The results are presented in Figure 2 indicate significant differences in the DBH and tree height of E. cloeziana at 34 years old compared to the other three age groups. Furthermore, the correlation analysis between DBH, tree height, and growth strain (Figure 5) reveals a positive correlation between DBH and growth strain, while a minimal correlation is observed between tree height and growth strain. The findings of Jiqing [33] revealed a significant correlation between growth strain and DBH in Leizhou No.1 Eucalyptus and E. citriodora. A positive correlation was observed for the former species, while a negative correlation was found for the latter species. However, no significant association between DBH and growth strain was observed in E. urophylla. Yamamoto [36] observed a significant positive linear correlation between growth strain and DBH in 4-year-old E. urophylla, while no significant correlation was found between tree height and DBH. Jullien [37] conducted a comprehensive study involving over 400 beech plants across five European countries, suggesting that a higher height–diameter ratio corresponds to greater growth strain. The findings of this study were in line with the observed outcomes. Jianxiong [38], in his research on E. urophylla × E. grandis, E. urophylla, E. cloeziana, and E. pellita in southern China, noted the highest level of growth strain in E. urophylla, possibly attributed to its rapid DBH growth. These findings exhibit both similarities and contrasting conclusions within this study. The intricate relationship between DBH, tree height, and growth strain may be attributed to variations in species origins and tree ages. Growth strain is an inherent mechanism in trees that enables them to withstand external forces during the growth process, facilitating their adaptation through self-support and adjustment. The relationship between tree morphology and growth strain remains uncertain as to whether the dwarfing of trees, the rounding of trunks, and the uniform growth of crowns gradually diminishes the role of growth strain in maintaining stability or if it is the alteration of growth strain that adjusts tree morphology.

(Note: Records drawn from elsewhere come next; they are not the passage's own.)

/-- A GET_REQ is answered with GET_RESP messages on the paired flow (R317); it waits for a response credit (R299). -/
def Act.applyGet (f : Nat) (m : Msg) (k : Applied → Act) : Act :=
  .get fun s => if !s.responseGoes f then k .notYet else
    .reach f m.addr.toNat m.aux.toNat false k fun l => .get fun s =>
      .all [.noteSpan (s.flowCtx f) l, .flowSend f none (dataMsgs 2 m.addr.toNat id (fun _ => 0) false (s.rdSpan l)), k (.done [])]

/-- An ATOMIC_ADD is applied and its old value returned, poisoned where the granule was; a U64 add wraps, an FP32 add rounds to nearest
even (R273, R318). It waits for a response credit (R299). -/
def Act.applyAtomic (f : Nat) (m : Msg) (k : Applied → Act) : Act :=
  .get fun s => if !s.responseGoes f then k .notYet else
    let n := if m.op = 1 then 4 else 8
    .reach f m.addr.toNat n true k fun l => .get fun s =>
      let bs := s.rdSpan l
      let old := leNat (dataOf bs)
      let new := if m.op = 1 then fAdd old (m.aux.toNat % 2 ^ 32) else (old + m.aux.toNat) % 2 ^ 64
      .all [.noteSpan (s.flowCtx f) l, .wrSpan l ((leBytes n new).map fun b => (b, anyPoison bs)),
        .flowSend f none [{ type := 4, addr := m.addr, aux := BitVec.ofNat 64 old, op := m.op, auxPoison := anyPoison bs }], k (.done [])]

/-- A command of this device faults while its data arrives (R313, R392). -/
def Act.awaitFault (a : Await) (e : Flt) : Act :=
  .get fun s => match (s.stream a.q).fly.find? fun x => x.idx == a.idx with
    | some x => .fltFault a.q a.idx x.d e
    | none => .skip

/-- The data of a response goes where its command wants it, charged to the command's context (R276). -/
def Act.awaitWrite (a : Await) (off : Nat) (bs : PBytes) (k : Act) : Act :=
  if a.scr then .seq (.wrScr a.core (a.addr + off) bs) k
  else .seq (.chargeAt a.ctx (a.addr + off) bs.length true) (.wrCtx a.ctx (a.addr + off) bs fun
    | none => k
    | some e => .awaitFault a e)

/-- The places in memory that a response's data goes to, as far as they are translated. -/
def State.awaitPlaces (s : State) (a : Await) (off n : Nat) : List (MemSel × Nat × Nat) :=
  if a.scr then [] else match s.span a.ctx (a.addr + off) n true with | .ok l => l | .error _ => []

/-- The memory that a response's data goes to takes its requests (R277, R280). -/
def State.awaitGoes (s : State) (a : Await) (off n : Nat) : Bool := s.memGoes a.ctx (s.awaitPlaces a off n)

/-- A command has written poisoned data (R145). -/
def Act.cmdPoison (q idx : Nat) : Act :=
  .core fun c => { c with engQ := c.engQ.map fun p => (p.1, p.2.map fun m => if m.q = q ∧ m.idx = idx then { m with poison := true } else m) }

/-- A response is delivered to the oldest request that waits for its kind (R311, R317, R318). -/
def Act.applyResp (f : Nat) (atomic : Bool) (m : Msg) (k : Applied → Act) : Act :=
  .get fun s =>
    let g := s.flow f
    match g.awaits.find? fun a => a.atomic == atomic with
    | none => k (.done [])
    | some a =>
      let bs := if atomic then (leBytes a.len m.aux.toNat).map fun b => (b, m.auxPoison) else m.data
      let a' := { a with got := a.got + bs.length }
      let rest := g.awaits.erase a
      let off := if atomic then 0 else m.aux.toNat
      if !s.awaitGoes a off bs.length then .memWaits f a.ctx (s.awaitPlaces a off bs.length) k
      else .all [.awaitWrite a off bs (.when (anyPoison bs) (.cmdPoison a.q a.idx)),
        .flow f fun g => { g with awaits := if a.len ≤ a'.got then rest else g.awaits.map fun x => if x = a then a' else x },
        k (.done [(a.q, a.idx)])]

/-- The mark of the crossing that a context's gate is: the physical gate of the slot it holds, or none while its gates are saved (R31,
R111). -/
def State.gateMark (s : State) (core ctx g : Nat) : Option Nat := (s.slotOf core ctx).map fun k => stallGate core (8 * k + g)

/-- One unit is posted on the gate of a flow's notice (R314); a notice that waits for a credit counts as exhaustion of the gate (R31). -/
def Act.notice (f : Nat) (k : Bool → Act) : Act :=
  .get fun s =>
    let core := s.fld .flowCfg f 8 0 8
    let g := s.fld .flowCfg f 8 8 3
    let ctx := s.flowCtx f
    let mark (a : Nat → Act) : Act := match s.gateMark core ctx g with | some x => a x | none => .skip
    if (s.gate core ctx g).credits = 0 then .seq (mark .stallBegin) (k false)
    else .all [mark .stallEnd,
      .gate core ctx g fun x => { x with credits := x.credits - 1, filled := x.filled + 1 }, k true]

/-- Bytes a held message takes in the reorder pool (log entry 100). -/
def heldBytes (m : Msg) : Nat := 32 + m.data.length

/-- Bytes of the reorder pool in use (R309): a message that is applied and waits for its notice alone takes none. -/
def State.poolUsed (s : State) : Nat :=
  ((s.u.flows.flatMap fun p => p.2.held.filter fun m => !(p.2.noticeWait && m.fseq.toNat == s.recvNext p.1)).map heldBytes).foldl (· + ·) 0

/-- FLOW_STATE shows how many messages are held, at most 255, and the pool's high-water mark follows (R332, R335; log entry 100). -/
def Act.heldShow (f : Nat) : Act :=
  .get fun s => .seq (.fld .flowState f 0x10 32 9 (min (s.flow f).held.length 255))
    (.fld .transportCount 0 40 0 64 (max s.poolUsed (s.cnt .transportCount 0 5)))

/-- The oldest held message leaves the flow: delivered (R309 to R311). The first fault at this end goes with every ACK from then on, until
the flow ends: an ACK may be lost, and the fault ends the context that sends on the flow (R313). -/
def Act.delivered (f : Nat) (m : Msg) (fault : Option (Nat × Nat × Nat)) : Act :=
  .all [
    .flow f fun g => { g with
      fault := g.fault.or (fault.map fun x => (m.fseq.toNat, x))
      held := g.held.erase m, noticeWait := false, memWait := false, ackDue := g.ackDue + 1 },
    .get fun s => .fld .flowState f 0x10 0 32 (s.recvNext f + 1), .heldShow f,
    .get fun s => .when (fault.isSome || 32 ≤ (s.flow f).ackDue) (.sendAck f)]

/-- Messages are delivered in sequence until one is missing or has to wait; `ext` applies the types other chapters define
(R309, R311, R314). -/
def Act.deliver (ext : Nat → Msg → (Applied → Act) → Act) (f : Nat) : Nat → List (Nat × Nat) → (List (Nat × Nat) → Act) → Act
  | 0, w, k => k w
  | fuel + 1, w, k => .get fun s =>
    let g := s.flow f
    match g.held.find? fun m => m.fseq.toNat == s.recvNext f with
    | none => k w
    | some m =>
      let go (w : List (Nat × Nat)) : Act := .seq (.delivered f m none) (Act.deliver ext f fuel w k)
      let post (w : List (Nat × Nat)) : Act :=
        if m.notice && s.fld .flowCfg f 8 11 1 == 1 then
          .notice f fun ok => if ok then go w else .seq (.flow f fun g => { g with noticeWait := true }) (k w)
        else go w
      let next : Applied → Act := fun
        | .done l => post (w ++ l)
        | .notYet => k w
        | .fault st r a => .seq (.delivered f m (some (st, r, a)))
            (Act.deliver ext f fuel w k)
      if s.flowSt f ≠ 2 then k w
      else if g.noticeWait then post w
      else match m.type.toNat with
        | 0 => .applyPut f m next
        | 1 => .applyGet f m next
        | 2 => .applyResp f false m next
        | 3 => .applyAtomic f m next
        | 4 => .applyResp f true m next
        | 7 => next (.done [])
        | _ => ext f m next

/-- Deliveries one run may make. -/
def deliverFuel : Nat := 512

end Sys2Proof.Machine
end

This study provides new theoretical insights into the growth strain characteristics of E. cloeziana, contributing to a deeper understanding of its growth mechanisms and strain variation patterns, while also offering scientific references for forest management and the timber industry. By analyzing the growth strain characteristics of trees, forest managers can implement informed logging and cultivation strategies based on strain patterns and tree growth stages. Specifically, in timber production, prioritizing trees with a lower growth strain can enhance processing efficiency and stability, reduce cracks and deformations, and ultimately increase the market value of the timber. However, due to the limited sample size and the insufficient consideration of the interaction between phenotypic traits and environmental factors, future research should focus on expanding the sample size and incorporating a broader range of environmental variables. This would further enhance the reliability of the findings and provide crucial insights for future forest management practices and timber processing strategies.

5. Conclusions

The trees at four different age stages exhibit two distinct phases of variation in growth characteristics and wood properties, providing valuable guidance for forest management. For short-term management, harvesting is recommended at 6 years, as the trees display excellent growth traits with minimal growth strain. For long-term management, harvesting between 22 and 34 years is ideal, as wood density and heartwood percentage increase, and growth strain is lower, which helps to reduce wood defects and management costs. If cost is not a concern, harvesting at 34 years or longer is advised to achieve high yield and superior quality, in alignment with the near-natural forest management philosophy. Future research should further explore the impact of environmental factors, nutrients, and silvicultural practices on growth strain, in order to optimize the solid wood utilization strategy for Eucalyptus grandis and foster the efficient development of the solid wood industry.